▶ [Task statement]
The material below holds a span beginning at the line with "exec (.addN d" and ending at the line with "(if y q false = 0 then x". Quote that span exactly, both ends included, and only that span.

▶ [Given records]
-- ==== Sys2Proof/Machine/Step.lean ====
section
/-! DEFINITION. One step of the machine, and the state in which a given instruction is the next to be fetched. -/
namespace Sys2Proof.Machine

/-- One step. The agenda says who acts; with none the cores take their turns in order. An agenda entry that is not a
well-formed event names a unit that the module does not have. -/
def step (s : State) : Host.Outcome State Fault Refusal :=
  match s.agenda with
  | [] => s.idle
  | .turn d c k :: rest => { s with agenda := rest }.turn d c k
  | .event i :: rest =>
    if i.wellFormed && !i.isStrand then exec i { s with agenda := rest } else .fault .noSuchUnit
  | .cycles n :: rest => s.pass n rest
  | .outside o :: rest => if o.real then .next ({ s with agenda := rest }.outside o) else .fault .noSuchUnit

/-- The strand that fetches next: the seat when it is ACTIVE, else a strand in slot 0 of core 0 of cluster 0 of die 0
(log entry 1). It waits for nothing. -/
def State.fetcher (s : State) : Strand :=
  let t : Strand := if s.self.st = .active then s.self
    else { id := { uid := s.fresh, sid := some 0#16 }, st := .active }
  { t with waits := {}, ctl := { t.ctl with glead := false, ganged := false } }

/-- A translation of the 4 KiB page of an address for the strand, at its core's L1 TLB. -/
def State.fetchEntry (s : State) (t : Strand) (a : Nat) : TlbEntry :=
  let v := a / 4096 * 4096
  { holder := .l1 t.id.die t.id.cluster t.id.core, part := t.id.part, asid := none, vbase := v, size := 4096
    pbase := s.dieBase 0 + v % 2 ^ 39, r := true, w := false, x := true, u := true, c := false, key := 0 }

/-- The state with the bytes of an opcode-table word where `step` fetches its next instruction: the core of the strand that
fetches has the next turn. -/
def State.withFetchWord (s : State) (nbits w : Nat) : State :=
  let t := s.fetcher
  let a := t.pc.toNat
  let loc := s.dieBase 0 + a % 2 ^ 39
  let c := s.core t.id.die t.id.cluster t.id.core
  let s := { s with self := t, others := [], agenda := [.turn t.id.die t.id.cluster t.id.core], fresh := s.fresh + 1
                    plant := { s.plant with power := { s.plant.power with broadFrac := 16, narrowFrac := 16 } } }
  let s := s.setCore { c with last := (t.id.slot + 7) % 8, lastAt := none, second := none }
  let s := s.wrBytes loc (tableBytes nbits w)
  { s with m := { s.m with poisoned := []
                           keyed := s.m.keyed.filter (fun k => decide (k.line + 64 ≤ loc) || decide (loc + 8 ≤ k.line))
                           tlb := s.fetchEntry t a :: s.fetchEntry t (a + 4) :: s.m.tlb } }

end Sys2Proof.Machine
end

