-- ==== Sys2Proof/Certificates/Slice0/Obligations.lean ====
section
/-! DEFINITION. The statements about this model for the provers, in the order of OBLIGATIONS.json. -/
open Sys2Proof Sys2Proof.Machine

/-- Sums, differences, products, quotients, extremes and SHADD of opcode 0x01 complete with the exact integer result of
R124, clamped under .sat, and change nothing but g[d] and the pc. -/
def Obligations.IntegerArithmetic : Prop :=
  ∀ (s : State) (d a b : BitVec 6) (m : BitVec 2) (w : BitVec 1),
    let p := m.getLsbD 0
    let sat := m.getLsbD 1
    let q := w.getLsbD 0
    let x (n u : Bool) : Int := Spec.val n u (s.getG a)
    let y (n u : Bool) : Int := Spec.val n u (s.getG b)
    let top : Int := 2 ^ Spec.width q
    let least : Int := -(2 ^ (Spec.width q - 1))
    exec (.add d a b m) s = .next (s.wrote d (Spec.fit p sat false (x p false + y p false))) ∧
    exec (.addN d a b m) s = .next (s.wrote d (Spec.fit p sat true (x p true + y p true))) ∧
    exec (.sub d a b m) s = .next (s.wrote d (Spec.fit p sat false (x p false - y p false))) ∧
    exec (.subN d a b m) s = .next (s.wrote d (Spec.fit p sat true (x p true - y p true))) ∧
    exec (.mul d a b m) s = .next (s.wrote d (Spec.fit p sat false (x p false * y p false))) ∧
    exec (.mulN d a b m) s = .next (s.wrote d (Spec.fit p sat true (x p true * y p true))) ∧
    exec (.mulh d a b w) s = .next (s.wrote d (Spec.fit q false false (x q false * y q false / top))) ∧
    exec (.mulhN d a b w) s = .next (s.wrote d (Spec.fit q false true (x q true * y q true / top))) ∧
    exec (.div d a b w) s = .next (s.wrote d (Spec.fit q false false
      (if y q false = 0 then top - 1 else if x q false = least ∧ y q false = -1 then x q false
       else (x q false).tdiv (y q false)))) ∧
    exec (.divN d a b w) s = .next (s.wrote d (Spec.fit q false true
      (if y q true = 0 then top - 1 else x q true / y q true))) ∧
    exec (.rem d a b w) s = .next (s.wrote d (Spec.fit q false false
      (if y q false = 0 then x q false else if x q false = least ∧ y q false = -1 then 0
       else (x q false).tmod (y q false)))) ∧
    exec (.remN d a b w) s = .next (s.wrote d (Spec.fit q false true
      (if y q true = 0 then x q true else x q true % y q true))) ∧
    exec (.min d a b w) s = .next (s.wrote d (Spec.fit q false false
      (if x q false ≤ y q false then x q false else y q false))) ∧
    exec (.minN d a b w) s = .next (s.wrote d (Spec.fit q false true
      (if x q true ≤ y q true then x q true else y q true))) ∧
    exec (.max d a b w) s = .next (s.wrote d (Spec.fit q false false
      (if y q false ≤ x q false then x q false else y q false))) ∧
    exec (.maxN d a b w) s = .next (s.wrote d (Spec.fit q false true
      (if y q true ≤ x q true then x q true else y q true))) ∧
    exec (.shadd1 d a b w) s = .next (s.wrote d (Spec.fit q false false (x q false * 2 + y q false))) ∧
    exec (.shadd2 d a b w) s = .next (s.wrote d (Spec.fit q false false (x q false * 4 + y q false))) ∧
    exec (.shadd3 d a b w) s = .next (s.wrote d (Spec.fit q false false (x q false * 8 + y q false))) ∧
    exec (.shadd4 d a b w) s = .next (s.wrote d (Spec.fit q false false (x q false * 16 + y q false)))
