/-! `wakeAreas` -/
@[simp] theorem State.wakeAreas_cores (d c f r n : Nat) : (s.wakeAreas d c f r n).cores = s.cores := rfl
@[simp] theorem State.wakeAreas_m (d c f r n : Nat) : (s.wakeAreas d c f r n).m = s.m := rfl
@[simp] theorem State.wakeAreas_work (d c f r n : Nat) : (s.wakeAreas d c f r n).work = s.work := rfl
@[simp] theorem State.wakeAreas_cells (d c f r n : Nat) : (s.wakeAreas d c f r n).cells = s.cells := rfl
@[simp] theorem State.wakeAreas_host (d c f r n : Nat) : (s.wakeAreas d c f r n).host = s.host := rfl
@[simp] theorem State.wakeAreas_plant (d c f r n : Nat) : (s.wakeAreas d c f r n).plant = s.plant := rfl
@[simp] theorem State.wakeAreas_fresh (d c f r n : Nat) : (s.wakeAreas d c f r n).fresh = s.fresh := rfl
@[simp] theorem State.wakeAreas_free (d c f r n : Nat) : (s.wakeAreas d c f r n).free = s.free := rfl
@[simp] theorem State.wakeAreas_agenda (d c f r n : Nat) : (s.wakeAreas d c f r n).agenda = s.agenda := rfl

/-! `wrote` -/
@[simp] theorem State.wrote_self (r : BitVec 6) (x : Word) : (s.wrote r x).self = { s.self.setG r x with pc := s.self.pc + 4#64 } := by
  simp only [State.wrote, Strand.setG]; split <;> rfl
@[simp] theorem State.wrote_others (r : BitVec 6) (x : Word) : (s.wrote r x).others = s.others := rfl
@[simp] theorem State.wrote_cores (r : BitVec 6) (x : Word) : (s.wrote r x).cores = s.cores := rfl
@[simp] theorem State.wrote_m (r : BitVec 6) (x : Word) : (s.wrote r x).m = s.m := rfl
@[simp] theorem State.wrote_work (r : BitVec 6) (x : Word) : (s.wrote r x).work = s.work := rfl
@[simp] theorem State.wrote_cells (r : BitVec 6) (x : Word) : (s.wrote r x).cells = s.cells := rfl
@[simp] theorem State.wrote_host (r : BitVec 6) (x : Word) : (s.wrote r x).host = s.host := rfl
@[simp] theorem State.wrote_plant (r : BitVec 6) (x : Word) : (s.wrote r x).plant = s.plant := rfl
@[simp] theorem State.wrote_fresh (r : BitVec 6) (x : Word) : (s.wrote r x).fresh = s.fresh := rfl
@[simp] theorem State.wrote_free (r : BitVec 6) (x : Word) : (s.wrote r x).free = s.free := rfl
@[simp] theorem State.wrote_agenda (r : BitVec 6) (x : Word) : (s.wrote r x).agenda = s.agenda := rfl

/-! `wroteF` -/
@[simp] theorem State.wroteF_others (r : BitVec 6) (x : Word) (f : BitVec 5) : (s.wroteF r x f).others = s.others := rfl
@[simp] theorem State.wroteF_cores (r : BitVec 6) (x : Word) (f : BitVec 5) : (s.wroteF r x f).cores = s.cores := rfl
@[simp] theorem State.wroteF_m (r : BitVec 6) (x : Word) (f : BitVec 5) : (s.wroteF r x f).m = s.m := rfl
@[simp] theorem State.wroteF_work (r : BitVec 6) (x : Word) (f : BitVec 5) : (s.wroteF r x f).work = s.work := rfl
@[simp] theorem State.wroteF_cells (r : BitVec 6) (x : Word) (f : BitVec 5) : (s.wroteF r x f).cells = s.cells := rfl
@[simp] theorem State.wroteF_host (r : BitVec 6) (x : Word) (f : BitVec 5) : (s.wroteF r x f).host = s.host := rfl
@[simp] theorem State.wroteF_plant (r : BitVec 6) (x : Word) (f : BitVec 5) : (s.wroteF r x f).plant = s.plant := rfl
@[simp] theorem State.wroteF_fresh (r : BitVec 6) (x : Word) (f : BitVec 5) : (s.wroteF r x f).fresh = s.fresh := rfl
@[simp] theorem State.wroteF_free (r : BitVec 6) (x : Word) (f : BitVec 5) : (s.wroteF r x f).free = s.free := rfl
@[simp] theorem State.wroteF_agenda (r : BitVec 6) (x : Word) (f : BitVec 5) : (s.wroteF r x f).agenda = s.agenda := rfl

/-! `wentTo` -/
@[simp] theorem State.wentTo_self (x : Word) : (s.wentTo x).self = { s.self with pc := x } := rfl
@[simp] theorem State.wentTo_others (x : Word) : (s.wentTo x).others = s.others := rfl
@[simp] theorem State.wentTo_cores (x : Word) : (s.wentTo x).cores = s.cores := rfl
@[simp] theorem State.wentTo_m (x : Word) : (s.wentTo x).m = s.m := rfl
@[simp] theorem State.wentTo_work (x : Word) : (s.wentTo x).work = s.work := rfl
@[simp] theorem State.wentTo_cells (x : Word) : (s.wentTo x).cells = s.cells := rfl
@[simp] theorem State.wentTo_host (x : Word) : (s.wentTo x).host = s.host := rfl
@[simp] theorem State.wentTo_plant (x : Word) : (s.wentTo x).plant = s.plant := rfl
@[simp] theorem State.wentTo_fresh (x : Word) : (s.wentTo x).fresh = s.fresh := rfl
@[simp] theorem State.wentTo_free (x : Word) : (s.wentTo x).free = s.free := rfl
@[simp] theorem State.wentTo_agenda (x : Word) : (s.wentTo x).agenda = s.agenda := rfl

/-! Registers -/
@[simp] theorem Strand.getG_zero (t : Strand) : t.getG 0#6 = 0#64 := rfl
@[simp] theorem Strand.setG_zero (t : Strand) (x : Word) : t.setG 0#6 x = t := rfl
@[simp] theorem Strand.setG_id (t : Strand) (r : BitVec 6) (x : Word) : (t.setG r x).id = t.id := by
  simp only [Strand.setG]; split <;> rfl
@[simp] theorem Strand.setG_st (t : Strand) (r : BitVec 6) (x : Word) : (t.setG r x).st = t.st := by
  simp only [Strand.setG]; split <;> rfl
@[simp] theorem Strand.setG_pc (t : Strand) (r : BitVec 6) (x : Word) : (t.setG r x).pc = t.pc := by
  simp only [Strand.setG]; split <;> rfl
@[simp] theorem Strand.setG_v (t : Strand) (r : BitVec 6) (x : Word) : (t.setG r x).v = t.v := by
  simp only [Strand.setG]; split <;> rfl
@[simp] theorem Strand.setG_k (t : Strand) (r : BitVec 6) (x : Word) : (t.setG r x).k = t.k := by
  simp only [Strand.setG]; split <;> rfl
@[simp] theorem Strand.setG_ctl (t : Strand) (r : BitVec 6) (x : Word) : (t.setG r x).ctl = t.ctl := by
  simp only [Strand.setG]; split <;> rfl
@[simp] theorem Strand.setG_q (t : Strand) (r : BitVec 6) (x : Word) : (t.setG r x).q = t.q := by
  simp only [Strand.setG]; split <;> rfl
@[simp] theorem Strand.setG_park (t : Strand) (r : BitVec 6) (x : Word) : (t.setG r x).park = t.park := by
  simp only [Strand.setG]; split <;> rfl
@[simp] theorem Strand.setG_waits (t : Strand) (r : BitVec 6) (x : Word) : (t.setG r x).waits = t.waits := by
  simp only [Strand.setG]; split <;> rfl

/-- A register reads as it was written; g0 reads zero whatever was written (R94). -/
theorem Strand.getG_setG (t : Strand) (r r' : BitVec 6) (x : Word) :
    (t.setG r x).getG r' = if r' = r ∧ r ≠ 0#6 then x else t.getG r' := by
  unfold Strand.setG Strand.getG
  by_cases h : r = 0#6
  · simp [h]
  · by_cases h' : r' = 0#6
    · simp [h, h', Ne.symm h]
    · by_cases e : r' = r
      · subst e; simp [h, Vector.get]
      · have : r.toNat ≠ r'.toNat := fun q => e (BitVec.eq_of_toNat_eq q.symm)
        simp [h, h', e, Vector.get, Array.getElem_set, this]

theorem State.getG_def (r : BitVec 6) : s.getG r = s.self.getG r := rfl
@[simp] theorem State.getG_zero : s.getG 0#6 = 0#64 := rfl
@[simp] theorem State.setG_zero (x : Word) : s.setG 0#6 x = s := rfl
theorem State.getG_setG (r r' : BitVec 6) (x : Word) :
    (s.setG r x).getG r' = if r' = r ∧ r ≠ 0#6 then x else s.getG r' := s.self.getG_setG r r' x

/-- A one-word instruction that writes its result and advances (the shape of most meanings). -/
theorem State.setG_adv (r : BitVec 6) (x : Word) : (s.setG r x).adv = s.wrote r x := by
  simp only [State.setG, State.adv, State.setPc, State.wrote, Strand.setG]; split <;> rfl

theorem State.wroteF_eq (r : BitVec 6) (x : Word) (f : BitVec 5) : s.wroteF r x f = (s.wrote r x).mergeFlags f := rfl
theorem State.adv_eq : s.adv = s.wentTo (s.self.pc + 4#64) := rfl
theorem State.adv8_eq : s.adv8 = s.wentTo (s.self.pc + 8#64) := rfl
theorem State.setPc_eq (x : Word) : s.setPc x = s.wentTo x := rfl
@[simp] theorem State.wrote_zero (x : Word) : s.wrote 0#6 x = s.adv := rfl
theorem State.getG_wrote (r r' : BitVec 6) (x : Word) :
    (s.wrote r x).getG r' = if r' = r ∧ r ≠ 0#6 then x else s.getG r' := by
  rw [← State.setG_adv]; exact s.getG_setG r r' x
@[simp] theorem State.getG_wentTo (r : BitVec 6) (x : Word) : (s.wentTo x).getG r = s.getG r := rfl
@[simp] theorem State.getG_setCtl (r : BitVec 6) (c : Ctl) : (s.setCtl c).getG r = s.getG r := rfl
@[simp] theorem State.getG_mergeFlags (r : BitVec 6) (f : BitVec 5) : (s.mergeFlags f).getG r = s.getG r := rfl
@[simp] theorem State.getG_markBusy (r : BitVec 6) (l : List BusyMark) : (s.markBusy l).getG r = s.getG r := rfl

/-! Host tables -/
theorem State.part_setPart (p q : Nat) (x : Partition) (h : p < 64) :
    (s.setPart p x).part q = if q = p then x else s.part q := by
  simp only [State.part, State.setPart]
  by_cases e : q = p
  · subst e; simp [h]
  · simp [e, Ne.symm e]
theorem State.fn_setFn (p q : Nat) (x : HostFn) (h : p < 64) : (s.setFn p x).fn q = if q = p then x else s.fn q := by
  simp only [State.fn, State.setFn]
  by_cases e : q = p
  · subst e; simp [h]
  · simp [e, Ne.symm e]
theorem State.die_setDie (p q : Nat) (x : Die) (h : p < 8) : (s.setDie p x).die q = if q = p then x else s.die q := by
  simp only [State.die, State.setDie]
  by_cases e : q = p
  · subst e; simp [h]
  · simp [e, Ne.symm e]
@[simp] theorem State.part_setFn (p q : Nat) (x : HostFn) : (s.setFn p x).part q = s.part q := rfl
@[simp] theorem State.fn_setPart (p q : Nat) (x : Partition) : (s.setPart p x).fn q = s.fn q := rfl

/-! Lines shown under a key (R367): nothing but memory changes, and nothing at all where no line is keyed or every place is
local. -/
theorem foldl_keeps {σ α β : Type} {f : σ → α → σ} {g : σ → β} (h : ∀ x a, g (f x a) = g x) :
    ∀ (l : List α) (x : σ), g (l.foldl f x) = g x
  | [], _ => rfl
  | a :: l, x => (foldl_keeps h l (f x a)).trans (h x a)

theorem State.useKey_only (part sel pa : Nat) : ∃ x, s.useKey part sel pa = { s with m := x } := by
  simp only [State.useKey]; split
  · exact ⟨s.m, rfl⟩
  · exact ⟨_, rfl⟩
theorem State.useKey_plain (h : s.m.keyed = []) (hf : s.m.fills = []) (part pa : Nat) : s.useKey part 0 pa = s := by
  simp only [State.useKey]
  rw [if_pos (by simp [State.seenUnder, State.fillKey, h, hf])]
theorem State.underKeys_only (ps : List (Nat × Word × Place)) : ∃ x, s.underKeys ps = { s with m := x } := by
  induction ps generalizing s with
  | nil => exact ⟨s.m, rfl⟩
  | cons q ps ih =>
    simp only [State.underKeys, List.foldl_cons] at *
    split
    · obtain ⟨x, e⟩ := s.useKey_only s.self.id.part q.2.2.key q.2.2.loc
      rw [e]
      exact ih { s with m := x }
    · exact ih s
theorem State.underKeys_local (ps : List (Nat × Word × Place)) (h : ∀ q ∈ ps, q.2.2.glob = false) : s.underKeys ps = s := by
  induction ps with
  | nil => rfl
  | cons q ps ih =>
    simp only [State.underKeys, List.foldl_cons] at *
    rw [h q (List.mem_cons_self ..), if_neg (by simp)]
    exact ih (fun q hq => h q (List.mem_cons_of_mem _ hq))
theorem State.underKeys_plain (hk : s.m.keyed = []) (hf : s.m.fills = []) (ps : List (Nat × Word × Place)) (h : ∀ q ∈ ps, q.2.2.key = 0) :
    s.underKeys ps = s := by
  induction ps with
  | nil => rfl
  | cons q ps ih =>
    simp only [State.underKeys, List.foldl_cons] at *
    rw [h q (List.mem_cons_self ..), s.useKey_plain hk hf, ite_self]
    exact ih (fun q hq => h q (List.mem_cons_of_mem _ hq))
@[simp] theorem State.useKey_self (part sel pa : Nat) : (s.useKey part sel pa).self = s.self := by
  obtain ⟨x, e⟩ := s.useKey_only part sel pa; rw [e]
@[simp] theorem State.useKeys_self (part sel pa n : Nat) : (s.useKeys part sel pa n).self = s.self :=
  foldl_keeps (fun t l => t.useKey_self part sel l) _ s
@[simp] theorem State.underKeys_self (ps : List (Nat × Word × Place)) : (s.underKeys ps).self = s.self := by
  obtain ⟨x, e⟩ := s.underKeys_only ps; rw [e]
@[simp] theorem State.useKey_others (part sel pa : Nat) : (s.useKey part sel pa).others = s.others := by
  obtain ⟨x, e⟩ := s.useKey_only part sel pa; rw [e]
@[simp] theorem State.useKeys_others (part sel pa n : Nat) : (s.useKeys part sel pa n).others = s.others :=
  foldl_keeps (fun t l => t.useKey_others part sel l) _ s
@[simp] theorem State.underKeys_others (ps : List (Nat × Word × Place)) : (s.underKeys ps).others = s.others := by
  obtain ⟨x, e⟩ := s.underKeys_only ps; rw [e]
@[simp] theorem State.useKey_cores (part sel pa : Nat) : (s.useKey part sel pa).cores = s.cores := by
  obtain ⟨x, e⟩ := s.useKey_only part sel pa; rw [e]
@[simp] theorem State.useKeys_cores (part sel pa n : Nat) : (s.useKeys part sel pa n).cores = s.cores :=
  foldl_keeps (fun t l => t.useKey_cores part sel l) _ s
@[simp] theorem State.underKeys_cores (ps : List (Nat × Word × Place)) : (s.underKeys ps).cores = s.cores := by
  obtain ⟨x, e⟩ := s.underKeys_only ps; rw [e]
@[simp] theorem State.useKey_work (part sel pa : Nat) : (s.useKey part sel pa).work = s.work := by
  obtain ⟨x, e⟩ := s.useKey_only part sel pa; rw [e]
@[simp] theorem State.useKeys_work (part sel pa n : Nat) : (s.useKeys part sel pa n).work = s.work :=
  foldl_keeps (fun t l => t.useKey_work part sel l) _ s
@[simp] theorem State.underKeys_work (ps : List (Nat × Word × Place)) : (s.underKeys ps).work = s.work := by
  obtain ⟨x, e⟩ := s.underKeys_only ps; rw [e]
@[simp] theorem State.useKey_cells (part sel pa : Nat) : (s.useKey part sel pa).cells = s.cells := by
  obtain ⟨x, e⟩ := s.useKey_only part sel pa; rw [e]
@[simp] theorem State.useKeys_cells (part sel pa n : Nat) : (s.useKeys part sel pa n).cells = s.cells :=
  foldl_keeps (fun t l => t.useKey_cells part sel l) _ s
@[simp] theorem State.underKeys_cells (ps : List (Nat × Word × Place)) : (s.underKeys ps).cells = s.cells := by
  obtain ⟨x, e⟩ := s.underKeys_only ps; rw [e]
@[simp] theorem State.useKey_host (part sel pa : Nat) : (s.useKey part sel pa).host = s.host := by
  obtain ⟨x, e⟩ := s.useKey_only part sel pa; rw [e]
@[simp] theorem State.useKeys_host (part sel pa n : Nat) : (s.useKeys part sel pa n).host = s.host :=
  foldl_keeps (fun t l => t.useKey_host part sel l) _ s
@[simp] theorem State.underKeys_host (ps : List (Nat × Word × Place)) : (s.underKeys ps).host = s.host := by
  obtain ⟨x, e⟩ := s.underKeys_only ps; rw [e]
@[simp] theorem State.useKey_plant (part sel pa : Nat) : (s.useKey part sel pa).plant = s.plant := by
  obtain ⟨x, e⟩ := s.useKey_only part sel pa; rw [e]
@[simp] theorem State.useKeys_plant (part sel pa n : Nat) : (s.useKeys part sel pa n).plant = s.plant :=
  foldl_keeps (fun t l => t.useKey_plant part sel l) _ s
@[simp] theorem State.underKeys_plant (ps : List (Nat × Word × Place)) : (s.underKeys ps).plant = s.plant := by
  obtain ⟨x, e⟩ := s.underKeys_only ps; rw [e]
@[simp] theorem State.useKey_fresh (part sel pa : Nat) : (s.useKey part sel pa).fresh = s.fresh := by
  obtain ⟨x, e⟩ := s.useKey_only part sel pa; rw [e]
@[simp] theorem State.useKeys_fresh (part sel pa n : Nat) : (s.useKeys part sel pa n).fresh = s.fresh :=
  foldl_keeps (fun t l => t.useKey_fresh part sel l) _ s
@[simp] theorem State.underKeys_fresh (ps : List (Nat × Word × Place)) : (s.underKeys ps).fresh = s.fresh := by
  obtain ⟨x, e⟩ := s.underKeys_only ps; rw [e]
@[simp] theorem State.useKey_free (part sel pa : Nat) : (s.useKey part sel pa).free = s.free := by
  obtain ⟨x, e⟩ := s.useKey_only part sel pa; rw [e]
@[simp] theorem State.useKeys_free (part sel pa n : Nat) : (s.useKeys part sel pa n).free = s.free :=
  foldl_keeps (fun t l => t.useKey_free part sel l) _ s
@[simp] theorem State.underKeys_free (ps : List (Nat × Word × Place)) : (s.underKeys ps).free = s.free := by
  obtain ⟨x, e⟩ := s.underKeys_only ps; rw [e]
@[simp] theorem State.useKey_agenda (part sel pa : Nat) : (s.useKey part sel pa).agenda = s.agenda := by
  obtain ⟨x, e⟩ := s.useKey_only part sel pa; rw [e]
@[simp] theorem State.useKeys_agenda (part sel pa n : Nat) : (s.useKeys part sel pa n).agenda = s.agenda :=
  foldl_keeps (fun t l => t.useKey_agenda part sel l) _ s
@[simp] theorem State.underKeys_agenda (ps : List (Nat × Word × Place)) : (s.underKeys ps).agenda = s.agenda := by
  obtain ⟨x, e⟩ := s.underKeys_only ps; rw [e]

▶ [Answer to this task]
    exec (.addN d a b m) s = .next (s.wrote d (Spec.fit p sat true (x p true + y p true))) ∧
    exec (.sub d a b m) s = .next (s.wrote d (Spec.fit p sat false (x p false - y p false))) ∧
    exec (.subN d a b m) s = .next (s.wrote d (Spec.fit p sat true (x p true - y p true))) ∧
    exec (.mul d a b m) s = .next (s.wrote d (Spec.fit p sat false (x p false * y p false))) ∧
    exec (.mulN d a b m) s = .next (s.wrote d (Spec.fit p sat true (x p true * y p true))) ∧
    exec (.mulh d a b w) s = .next (s.wrote d (Spec.fit q false false (x q false * y q false / top))) ∧
    exec (.mulhN d a b w) s = .next (s.wrote d (Spec.fit q false true (x q true * y q true / top))) ∧
    exec (.div d a b w) s = .next (s.wrote d (Spec.fit q false false
      (if y q false = 0 then top - 1 else if x q false = least ∧ y q false = -1 then x q false
       else (x q false).tdiv (y q false)))) ∧
    exec (.divN d a b w) s = .next (s.wrote d (Spec.fit q false true
      (if y q true = 0 then top - 1 else x q true / y q true))) ∧
    exec (.rem d a b w) s = .next (s.wrote d (Spec.fit q false false
      (if y q false = 0 then x q false else if x q false = least ∧ y q false = -1 then 0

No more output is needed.